Your instructions »
Among the entries that follow, find the lines containing the string "message" and copy them.

Task material »
-- ==== Sys2Proof/Machine/Home.lean ====
section
/-!
DEFINITION. The address space and what a home does with a request (F11, F10): territories, turnstile, leaves, structure pages,
faults, unscrubbed pages, apertures, tensor objects, and the performance of loads, stores and atomics at the home.
-/

namespace Sys2Proof.Machine

/-! ## Addresses (R216 to R219) -/

def pageOf (a : Nat) : Nat := a / 65536
def lineOf (a : Nat) : Nat := a / 64 * 64

/-- Whether two addresses stand in one line. -/
def sameLine (a b : Nat) : Bool := lineOf a == lineOf b

/-- Cut a range at line ends: pieces of at most 64 bytes, none crossing a page. -/
def pieces (a : Nat) : Nat → Nat → List (Nat × Nat)
  | 0, _ => []
  | fuel + 1, n =>
    if n = 0 then []
    else
      let k := min n (64 - a % 64)
      (a, k) :: pieces (a + k) fuel (n - k)

/-- The lines of a range, each with its part of some bytes. -/
def byLines (a : Nat) (b : List Byte) : List (Nat × List Byte) :=
  (pieces a (b.length / 64 + 2) b.length).map fun q => (q.1, (b.drop (q.1 - a)).take q.2)

/-- Whether a distribution-table entry is valid (R217). -/
def distOk (fw : Firm) (e : W64) : Bool :=
  let n := e.toNat
  n.testBit 63 && bits n 44 19 == 0 && bits n 16 16 == 0 && bits n 8 8 != 0 && bits n 0 8 + bits n 8 8 ≤ 192
    && fw.devs.contains (bits n 32 12)

/-- Device and logical home of an address (R218); none where it has no home. -/
def homeOf (fw : Firm) (a : Nat) : Option (Nat × Nat) :=
  if 2 ^ 57 ≤ a then none
  else
    let e := get 0 fw.dist (bits a 44 13)
    if distOk fw e then
      let x := (bits a 16 14) ^^^ (bits a 30 14)
      some (bits e.toNat 32 12, bits e.toNat 0 8 + ((x * bits e.toNat 8 8) >>> 14))
    else none

/-- The unit that serves a logical home of this device (R220). -/
def unitOf (fw : Firm) (h : Nat) : Nat := get h fw.smap h

/-! ## The turnstile (R225, R226) and windows (R252) -/

/-- Rights an access needs. -/
structure Need where
  r : Bool
  w : Bool
  x : Bool
deriving DecidableEq, Repr

/-- Access kinds of R211 and the rights of R226 (DEDUCED, assumption 51). -/
def needOf (acc : Nat) : Need :=
  match acc with
  | 1 | 5 => ⟨true, false, false⟩
  | 2 | 6 => ⟨false, true, false⟩
  | 3 => ⟨true, true, false⟩
  | _ => ⟨false, false, true⟩

def isWrite (acc : Nat) : Bool := acc == 2 || acc == 3 || acc == 6

/-- The turnstile entry used for an address: the lowest-numbered valid one whose range holds it. -/
def tsFind (ts : List (BitVec 128)) (a : Nat) : Option Nat :=
  (ts.map BitVec.toNat).find? fun n =>
    n.testBit 3 && bits n 121 7 == 0 && bits n 74 6 == 0 && bits n 57 7 == 0 && bits n 4 12 == 0
      && bits n 16 41 ≤ bits a 16 41 && bits a 16 41 ≤ bits n 80 41

/-- The key an access carries, if the turnstile lets it pass. -/
def tsCheck (ts : List (BitVec 128)) (a : Nat) (nd : Need) : Option (BitVec 10) := do
  let n ← tsFind ts a
  if (!nd.r || n.testBit 0) && (!nd.w || n.testBit 1) && (!nd.x || n.testBit 2) then
    some (BitVec.ofNat 10 (bits n 64 10))
  else none

/-- Base address of a bound window (R249, R325). -/
def LRec.winBase (r : LRec) (off : Nat) : Nat := (r.cbase.toNat + 8 * off) % 2 ^ 64

/-- Whether an address lies in a page behind a bound window of the launch (R252). -/
def LRec.winPage (r : LRec) (a : Nat) : Bool :=
  r.cwin.any fun w => match w with
    | some (off, n) => pageOf (r.winBase off) ≤ pageOf a && pageOf a ≤ pageOf (r.winBase off + 4 * n - 1)
    | none => false

/-- The check of an access of a launch at a core (R216, R226, R252): its key, or none for a protection failure. -/
def State.coreCheck (s : State) (core launch acc a : Nat) : Option (BitVec 10) :=
  if (homeOf s.fw a).isNone || (isWrite acc && (s.recOf launch).winPage a) then none
  else tsCheck (get [] (s.core core).ts (s.domOf launch)) a (needOf acc)

/-! ## Structure pages (R357) -/

/-- What a stack and the second tier hold: 48 GB and 8,192 GB (R1). A frame beyond wraps around (DESIGN CHOICE, assumption 74). -/
def stackBytes : Nat := 48 * 2 ^ 30
def tierBytes : Nat := 8192 * 2 ^ 30

/-- The physical key of a structure page of a home, if the page is one. -/
def State.structKey (s : State) (h page : Nat) : Option Nat :=
  (s.home h).structs.findSome? fun e =>
    let n := e.toNat
    if bits n 112 16 == 0 && bits n 41 22 == 0 && n.testBit 63 && bits n 0 41 == page
        && homeOf s.fw (page * 65536) == some (s.fw.dev, h) then
      some (unitSector h * 2 ^ 64 + bits n 64 48 * 65536 % stackBytes)
    else none

/-- Bytes of a structure page, read at its frame. -/
def State.readStruct (s : State) (h a n : Nat) : Option (List Byte) :=
  (s.structKey h (pageOf a)).map fun k => getRange 0 s.mem.phys (k + a % 65536) n

/-- Bytes stored into a structure page, at its frame. -/
def State.writeStruct (s : State) (h a : Nat) (b : List Byte) : State :=
  match s.structKey h (pageOf a) with
  | some k => s.setMem (s.mem.store (k + a % 65536) b)
  | none => s

/-! ## Leaves (R206, R222, R223) -/

def leafAper (l : Nat) : Nat := bits l 13 3
def leafFrame (l : Nat) : Nat := bits l 16 48 * 65536
def leafKey (l : Nat) : BitVec 10 := BitVec.ofNat 10 (bits l 102 10)
def leafObj (l : Nat) : Nat := bits l 116 12
def leafPeer (l : Nat) : Nat := bits l 90 12

/-- The leaf address the leaf index gives for a page. -/
def State.leafAddr (s : State) (h a : Nat) : Option Nat :=
  let hm := s.home h
  let n := pageOf a % 2 ^ 41
  let b := (n ^^^ (n >>> 21)) % 2 ^ hm.m
  (List.range 16).findSome? fun i =>
    match s.readStruct h (hm.lix + ((b + i / 4) % 2 ^ hm.m) * 64 + 16 * (i % 4)) 16 with
    | some bs =>
      let x := ofBytes bs
      if x.testBit 63 && bits x 41 22 == 0 && bits x 0 41 == n then some (bits x 64 64) else none
    | none => none

/-- The leaf of a page, if the page is mapped (R223): its address and its 128 bits. -/
def State.leafOf (s : State) (h a : Nat) : Option (Nat × Nat) := do
  let la ← s.leafAddr h a
  if la % 16 != 0 || homeOf s.fw la != some (s.fw.dev, h) then none
  let bs ← s.readStruct h la 16
  let l := ofBytes bs
  if leafAper l == 0 || 5 ≤ leafAper l || bits l 64 26 != 0 || bits l 0 6 != 0 || 2 ≤ bits l 112 4 then none
  some (la, l)

/-- The physical key of a byte of a page under its leaf (R231): first tier, second tier or host. A peer page has none. -/
def physKey (h l a : Nat) : Option Nat :=
  match leafAper l with
  | 1 => some (unitSector h * 2 ^ 64 + leafFrame l % stackBytes + a % 65536)
  | 2 => some (12 * 2 ^ 64 + leafFrame l % tierBytes + a % 65536)
  | 4 => some (13 * 2 ^ 64 + leafFrame l + a % 65536)
  | _ => none

/-- The CXL port of an address of the second tier (R319). -/
def cxlPort (l a : Nat) : Nat := bits (leafFrame l + a % 65536) 12 3

/-- Whether the bytes at an address still read as zero under a running clear (R234). -/
def State.unclean (s : State) (h a : Nat) : Bool :=
  (s.home h).clears.any fun c => c.page == pageOf a && c.next ≤ a % 65536 / 64 && !c.written.contains (a % 65536 / 64)

/-- One byte as the home holds it (DESIGN CHOICE, assumption 3). -/
def State.homeByte (s : State) (h key a : Nat) : Byte :=
  if s.unclean h a then 0
  else
    match look s.mem.slice a with
    | some c => c.val
    | none => get 0 s.mem.phys key

/-! ## The runtime's tables (R227, R239, R332) -/

/-- Bytes as a home of this device holds them: its slice over its memory, zero where a clear has not come yet; none where the page is unmapped
or elsewhere. -/
def State.peek (s : State) (a n : Nat) : Option (List Byte) :=
  match homeOf s.fw a with
  | some (d, h) =>
    if d != s.fw.dev then none
    else
      match s.readStruct h a n with
      | some b => some b
      | none =>
        match s.leafOf h a with
        | some (_, l) =>
          (physKey h l a).map fun k => (List.range n).map fun i => s.homeByte h (k + i) (a + i)
        | none => none
  | none => none

def State.peekNat (s : State) (a n : Nat) : Nat := ((s.peek a n).map ofBytes).getD 0

/-- Whether a domain holds a key (R227): domain 0x0000 holds every key. -/
def State.holdsKey (s : State) (dom : Nat) (key : BitVec 10) : Bool :=
  dom == 0 || (s.peekNat (s.fw.keyBase + 128 * dom) 128).testBit key.toNat

/-- An entry of the object table (R239). -/
def State.objEntry (s : State) (id : Nat) : Nat := if id = 0 then 0 else s.peekNat (s.fw.objBase + 32 * id) 32

def objV (e : Nat) : Bool := e.testBit 0
def objRmost (e : Nat) : Bool := e.testBit 1 && e.testBit 0
def objPol (e : Nat) : Nat := if objV e then bits e 8 4 else 0

/-- Whether other devices may hold replicas of an object's lines. -/
def objShared (e : Nat) : Bool := objRmost e && bits e 192 64 != 0

/-- A record of the domain table (R332) and its fields. -/
def State.domRec (s : State) (dom : Nat) : Nat := s.peekNat (s.fw.domBase + 128 * dom) 128

/-- Whether a range of bytes meets a table only domain 0x0000 may write (R239, R332). -/
def State.runtimeTable (s : State) (a n : Nat) : Bool :=
  (s.fw.objBase < a + n && a < s.fw.objBase + 131072) || (s.fw.domBase < a + n && a < s.fw.domBase + 8388608)

/-! ## Flits to other devices (R311, R312, R358) -/

/-- The links through which a device may be reached now. -/
def State.linksTo (s : State) (dest : Nat) : List Nat := (get [] s.fw.routes dest).filter fun l => (s.link l).up

/-- Traffic class of a packet (R311). -/
def flitCls : FlitBody → Nat
  | .request _ _ _ _ _ _ _ _ => 0
  | .reply _ _ _ _ | .errorReply _ _ | .neg _ _ _ | .signal _ _ _ _ | .issued _ _ => 1
  | .message _ _ _ _ _ _ _ _ _ _ | .data _ _ _ _ _ _ => 2
  | .part | .idle => 3

/-- A `LAUNCH` for another device whose issuer has completed holds nothing any more (R322). -/
def unheld : FlitBody → FlitBody
  | .request src id phys addr dom key x (.launch g _) => .request src id phys addr dom key x (.launch g true)
  | b => b

/-- The bytes a packet brings beside its header. -/
def flitBytes : FlitBody → Nat
  | .reply _ _ b _ | .data _ _ _ _ b _ | .message _ _ _ _ _ _ _ _ _ b => b.length
  | .request _ _ _ _ _ _ _ (.write b) => b.length
  | .request _ _ _ _ _ _ _ (.writes l) => (l.map fun x => x.2.length).sum
  | _ => 0

/-- Links that can take a packet of a class now: up, not paused for it, and with fewer than 512 flits unacknowledged; a reply joins those that
wait to be sent (R311, R312). -/
def State.openLinks (s : State) (dest cls : Nat) : List Nat :=
  (s.linksTo dest).filter fun l => !(s.link l).paused.contains cls && (cls == 1 || (s.link l).unacked.length < 512)

/-- Whether a packet of a class for a device must wait for a link. -/
def State.noRoom (s : State) (dest cls : Nat) : Bool := !(s.linksTo dest).isEmpty && (s.openLinks dest cls).isEmpty

/-- A flit takes the next sequence number of a link and is kept until acknowledged (R312). -/
def Link.push (k : Link) (now : Nat) (b : FlitBody) : Link :=
  { k with next := (k.next + 1) % 4096, unacked := k.unacked ++ [(k.next, b)],
           sentAt := if k.unacked.isEmpty then now else k.sentAt }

Solution for this task »
  | .message _ _ _ _ _ _ _ _ _ _ | .data _ _ _ _ _ _ => 2
  | .reply _ _ b _ | .data _ _ _ _ b _ | .message _ _ _ _ _ _ _ _ _ b => b.length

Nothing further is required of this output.